I am currently trying to learn about the Eichler-Shimura isomorphism, and all the definitions seems to be somewhat cumbersome and hard to commit to memory as intuitive. On the other hand, the following map feels very intuitive/simple:
$$f(z)\to j^{k-2}(M,z)f^{(k-1)}(Mz)-f^{(k-1)}(z)$$
Here $f\in\mathcal{M}_k(\Gamma)$, $j(M,z)=cz+d$, and $f^{(k-1)}(Mz)$ denotes $k-1$ fold integration of $f$.
Since the choice of constants is arbitrary the term "$j^{k-2}(M,z)f^{(k-1)}(Mz)-f^{(k-1)}(z)$" is only defined up to a term $p^M-p$ where $p$ is a polynomial of degree $\leq k-2$ and $M$ is the action $f\to j^{k-2}(M,z)f(Mz)$. These terms are exactly the coboundaries in $H^1(\Gamma,V(k))$, so assuming that $j^{k-2}(M,z)f^{(k-1)}(Mz)-f^{(k-1)}(z)$ has the cocycle property then we have a natural map $\mathcal{M}_k(\Gamma)\to H^1(\Gamma,V(k))$.
To prove that $j^{k-2}(M,z)f^{(k-1)}(Mz)-f^{(k-1)}(z)$ has the cocyle property we simply note that the $(k-1)$-fold differentiation of $j^{k-2}(M,z)f^{(k-1)}(Mz)$ is exactly equal to $j^{-k}(M,z)f(Mz)$ (this can be seen through a simple induction) and thus the modularity property (up to polynomials) transfers.
I'm not quite sure how this extends to a map $\mathcal{M}_k(\Gamma)\oplus \overline{S_k(\Gamma)} \to H^1(\Gamma,V(k))$; one could $(f,g)$ to the sum of the natural embeddings of $f$ and the natural embedding of $g$ but this feels arbitrary.
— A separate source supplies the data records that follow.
-- ==== Sys2Proof/Machine/Phase.lean ====
section
/-! DEFINITION. Phases and their ROM, visit rotation, and the weights that a beam slot's tile loads for a visit
(R182 to R184, R234 to R239, R301). -/

namespace Sys2Proof.Machine

/-! ## The ROM of R184 -/

/-- floor(pi * 2^96). -/
abbrev pi96 : Nat := 0x3243F6A8885A308D313198A2E

/-- Terms of a Taylor series in units of 2^-96: `t` is the next term, `n` the order of its divisor's first factor. -/
def series (x2 : Int) : Nat → Nat → Int → Int → Int
  | 0, _, _, acc => acc
  | fuel + 1, n, t, acc => series x2 fuel (n + 2) (-(t * x2) / (2 ^ 96 * ((n * (n + 1) : Nat) : Int))) (acc + t)

/-- cos and sin of 2 pi r / 65536 for r up to an eighth of a turn, units of 2^-96. -/
def octant (r : Nat) : Int × Int :=
  let x : Int := (pi96 * r / 32768 : Nat)
  let x2 := x * x / 2 ^ 96
  (series x2 14 1 (2 ^ 96) 0, series x2 14 2 x 0)

/-- COS[m] and SIN[m], units of 2^-16. -/
def phasor (m : Nat) : Int × Int :=
  let q := m % 65536 / 16384
  let r := m % 16384
  let (c, s) := if r ≤ 8192 then octant r else let (a, b) := octant (16384 - r); (b, a)
  let c := roundHalfEven c (2 ^ 80)
  let s := roundHalfEven s (2 ^ 80)
  if q = 0 then (c, s) else if q = 1 then (-s, c) else if q = 2 then (-c, -s) else (s, -c)

/-- The 16-bit phase of R184 and R239. -/
def phaseIndex (delta : Nat) : Nat := (delta + 0x8000) / 65536 % 65536

/-! ## θ of R183 -/

/-- φ_i at the visit's midpoint; 0 without a model. -/
def State.fringeOf (s : State) (c k i : Nat) : Nat :=
  let first := s.firstIndex k
  let m := kvGet DelayModel.init (schedAt s.qz.delay c first) i
  let nu := kvGet 0 (schedAt s.bas.fringe c first).sky c
  let (num, den) := s.phaseRate
  if !m.valid then 0
  else match m.tau (first + s.dwell / 2) with
    | some t => fringePhase nu (tauRaw t) num den
    | none => 0

def State.theta (s : State) (c k i : Nat) : Nat :=
  (s.fringeOf c k i + kvGet 0 (schedAt s.bas.fringe c (s.firstIndex k)).phase i) % 2 ^ 32

/-- R184: a short-term sum turned by the phase difference of its inputs, units of 1/16. -/
def rotateSum (thetaI thetaJ : Nat) (x : Int × Int) : Int × Int :=
  let (c, s) := phasor (phaseIndex ((thetaI + 2 ^ 32 - thetaJ) % 2 ^ 32))
  (roundHalfEven (x.1 * c + x.2 * s) 4096, roundHalfEven (x.2 * c - x.1 * s) 4096)

/-! ## Weights of a visit (R236, R237, R239) -/

def clip127 (v : Int) : Int := max (-127) (min 127 v)

/-- A weight turned by the phase of its input; true when a part was clipped. -/
def rotateWeight (theta : Nat) (w : Int × Int) : (Int × Int) × Bool :=
  let (c, s) := phasor (phaseIndex theta)
  let re := roundHalfEven (w.1 * c + w.2 * s) 65536
  let im := roundHalfEven (w.2 * c - w.1 * s) 65536
  ((clip127 re, clip127 im), clip127 re ≠ re || clip127 im ≠ im)

/-- The places of an entry that may hold a weight other than zero. -/
def WeightBank.places (b : WeightBank) (entry inputs : Nat) : List Nat :=
  match b.free with
  | some _ => ((List.range 64).map fun r => (List.range inputs).map fun i => r * 4096 + i).flatten
  | none => b.w.filterMap fun e =>
      if e.1 / 0x40000 = entry && e.1 % 4096 < inputs then some (e.1 % 0x40000) else none

/-- One entry of a bank as the tiles take it for visit `k` of channel `c`, and whether a weight was clipped. -/
def State.entryOf (s : State) (set : BeamSet) (b : WeightBank) (c k : Nat) : BeamWeights × Bool :=
  let entry := if set.shared then 0 else c - set.chan0
  let one (p : Nat) : Nat × (Int × Int) × Bool :=
    let v := b.weight (entry * 0x40000 + p)
    let w : Int × Int := (toSigned 8 (v / 256), toSigned 8 v)
    if set.track then
      let (r, clipped) := rotateWeight (s.theta c k (64 * set.firstGroup + p % 4096)) w
      (p, r, clipped)
    else (p, w, false)
  let ws := (b.places entry (64 * set.groups)).map one
  let scale := (List.range 64).foldl (fun m r => kvSet 1048576 m r (b.scaleOf (scaleKey entry r))) []
  ({ w := ws.foldl (fun m e => kvSet (0, 0) m e.1 e.2.1) [], scale := scale }, ws.any fun e => e.2.2)

/-- A set that forms beams of channel `c`. -/
def BeamSet.covers (b : BeamSet) (c : Nat) : Bool := b.enable && b.chan0 ≤ c && c < b.chan0 + b.chanCount

/-- What the beam slots load for a visit while Mica loads its staging bank; a clipped weight counts once per set and visit. -/
def State.loadBeams (s : State) (c k : Nat) : State × List BeamLoad :=
  let first := s.firstIndex k
  (List.range 16).foldl (fun (u, l) n =>
    let b := u.beamSet n
    if !b.covers c then (u, l)
    else
      let start := b.swap.map fun w => whenStart w c
      let (old, clip1) := u.entryOf b (match start with | some x => if x ≤ first then b.load else b.active | none => b.active) c k
      let (new, clip2) := match start with
        | some x => if first < x && x < first + u.dwell then
            let (e, q) := u.entryOf b b.load c k
            (some (x, e), q)
          else (none, false)
        | none => (none, false)
      (u.setBeamSet n { b with clipped := b.clipped + b2n (clip1 || clip2) }, l ++ [{ set := n, old := old, swap := new }]))
    (s, [])

end Sys2Proof.Machine
end

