-- ==== Sys2Proof/Machine/Settle.lean ====
section
/-! DEFINITION. When an action with a sample index has taken effect, and what a schedule leaves behind when it has ended
(R19, R103, R116, R140, R198, R238, R267, R556). -/

namespace Sys2Proof.Machine

/-! ## Actions at visits (R140) -/

/-- R140, R168: Mica has taken up, in some channel of the schedule, a visit at or beyond the start of an entry. -/
def State.taken (s : State) (w : When) : Bool :=
  (List.range s.layout.channels).any fun c => s.takenFrom c (s.boundary (whenStart w c))

/-- R140, R556: the same of the schedule that is RUNNING or STOPPING. -/
def State.takenPast (s : State) (w : When) : Bool := s.schedLive && s.taken w

/-- R140: the test of an apply index, at acceptance. -/
def State.indexPast (s : State) (idx : Nat) : Bool := idx ≠ noIndex && !s.own.accepted && s.takenPast (.idx idx)

/-- R139, R194: an apply waits for its index, also one that its schedule ended without reaching (R556 frees only the applies
accepted while none runs). -/
def State.schedPending {α : Type} (s : State) (x : Sched α) : Bool := x.later.any fun e => !s.taken e.1

/-- The value that the last apply to take effect made active. -/
def State.schedActive {α : Type} (s : State) (x : Sched α) : α :=
  schedAt { x with later := x.later.filter fun e => s.taken e.1 } 0 noIndex

/-! ## Swaps of beam weights and of filter coefficients (R236, R238, R267) -/

/-- R335: the first visit of the device's share at or after visit `k`. -/
def Chan.shareFrom (ch : Chan) (k : Nat) : Nat := ((List.range ch.stride).find? fun i => ch.share (k + i)).elim k (k + ·)

/-- R238: the visit of channel `c` that contains the index of a swap, or its first visit after it, has left Mica. -/
def State.swapPassed (s : State) (w : When) (c : Nat) : Bool :=
  (s.chan c).gone ((s.chan c).shareFrom (s.visitOfIndex (whenStart w c)))

/-- R140 for an action on samples. -/
def State.sampleTaken (s : State) (w : When) (c : Nat) : Bool := s.schedLive && s.sampleReached w c

def BeamSet.channels (b : BeamSet) : List Nat := (List.range b.chanCount).map (b.chan0 + ·)

/-- "beam swap done" is raised, and the input of the set is free. -/
def State.swapDone (s : State) (n : Nat) : State :=
  let s1 := s.setBeamSet n { s.beamSet n with owed := false }
  { s1 with er := { s1.er with busy := s1.er.busy.filter (· ≠ 78 + n) } }.raise 183 n

/-- The new active bank is copied into the load bank, and "beam swap done" is raised, at least 1 us after an event that asked
for the swap (R379); a swap that waited for this one is now the set's swap. -/
def State.finishSwap (s : State) (n : Nat) : State :=
  let b := s.beamSet n
  let s1 := s.setBeamSet n { b with active := b.load, swap := b.nextSwap, nextSwap := none, owed := true }
  if b.doneAt ≤ s.ns then s1.swapDone n else s1

/-- The chain is enabled, or an enable of it is scheduled. -/
def State.chainEnabled (s : State) (c : Chain) : Bool :=
  s.chainOn c ||
  if s.schedLive then c.enable.later.any fun e => e.2 && s.chainFront c ≤ whenStart e.1 c.channel
  else (s.settledEnable c).later.any (·.2)

/-- The configured chains that count as enabled. -/
def State.liveChains (s : State) : KV Chain := s.filt.chains.filter fun e => e.2.configured && s.chainEnabled e.2

/-- The chain will be enabled before index `x`, by an enable that is scheduled. -/
def State.enabledBefore (s : State) (c : Chain) (x : Nat) : Bool :=
  let comes (from_ : Nat) (l : List (When × Bool)) : Bool :=
    l.any fun e => e.2 && from_ ≤ whenStart e.1 c.channel && whenStart e.1 c.channel < x
  if s.schedLive then comes (s.chainFront c) c.enable.later else comes 0 (s.settledEnable c).later

/-- R267: the chain has passed the index of its swap; or it is disabled, and takes in no value before that index. -/
def State.chainSwapped (s : State) (c : Chain) : Bool :=
  match c.swap with
  | none => true
  | some w => (!s.chainOn c && !s.enabledBefore c (whenStart w c.channel)) || whenStart w c.channel < c.taken

/-- The new active bank is copied into the load bank. -/
def Chain.finishSwap (c : Chain) : Chain := { c with active := c.load, swap := none }

/-- "filter swap done" is raised, and the input is free. -/
def State.filtersDone (s : State) (mask : Nat) : State :=
  { s with er := { s.er with busy := s.er.busy.filter (· ≠ 94) } }.raise 185 mask

/-- The chains of a mask complete their swap, and "filter swap done" is raised, at least 1 us after an event that asked for a
swap (R379). -/
def State.finishFilters (s : State) (mask : Nat) : State :=
  let s1 := (bitsOf 32 mask).foldl (fun u n => u.setChain n (u.chain n).finishSwap) s
  if s.filt.doneAt ≤ s.ns then s1.filtersDone mask else s1.mapFilt fun f => { f with owed := f.owed ++ [mask] }

/-! ## The end of a schedule -/

/-- Swaps that every channel of a set, or every chain of a mask, has passed are complete. -/
def State.settleSwaps (s : State) : State :=
  let s1 := (List.range 32).foldl (fun u i =>
    let n := i % 16
    let b := u.beamSet n
    match b.swap with
    | some w => if b.channels.all fun c => u.swapPassed w c then u.finishSwap n else u
    | none => u) s
  s1.filt.applies.foldl (fun u m =>
    if (bitsOf 32 m).all fun n => u.chainSwapped (u.chain n) then
      (u.mapFilt fun f => { f with applies := f.applies.erase m }).finishFilters m
    else u) s1

/-- R19, R556: settings that have taken effect are in force in every later schedule, the others keep their index; a boundary
before the next visit of a channel coincides with the final dump (R199). -/
def State.settleSettings (s : State) : State :=
  let s1 := s.mapIng fun g => { g with map := schedSettle s.mapOpened 0 g.map, gain := schedSettle s.gainReached 0 g.gain }
  let s2 := { s1 with stg := { s1.stg with coarse := schedSettle s.taken 0 s1.stg.coarse } }
  let s3 := { s2 with qz := { s2.qz with delay := schedSettle s.taken 0 s2.qz.delay } }
  let s4 := s3.mapBas fun b => { b with
    fringe := schedSettle s.taken 0 b.fringe, rotate := schedSettle s.taken 0 b.rotate,
    preload := b.preload.map fun e => (e.1, schedSettle s.taken e.1 e.2) }
  let s5 := s4.mapDump fun d => { d with
    set := schedSettle s.taken 0 d.set,
    scheduled := d.scheduled.filter fun a => match a.at_ with | .idx _ => true | .chans _ _ => false }
  s5.mapFilt fun f => { f with chains := f.chains.map fun e =>
    (e.1, { e.2 with enable := s.settledEnable e.2 }) }

/-- What an ended schedule still owes is done (R168, R187), and what took effect in it stays. -/
def State.endSchedule (s : State) : State := s.finishDumps.settleSwaps.settleSettings

end Sys2Proof.Machine
end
Moreover, I am not sure if I can prove Eichler-Shimura using this morphism. Is it equivalent to the already known ones? Is there some reference where people define this morphism? I find it hard to believe that I am the first one to come up with this interpretation of Eichler-Shimura.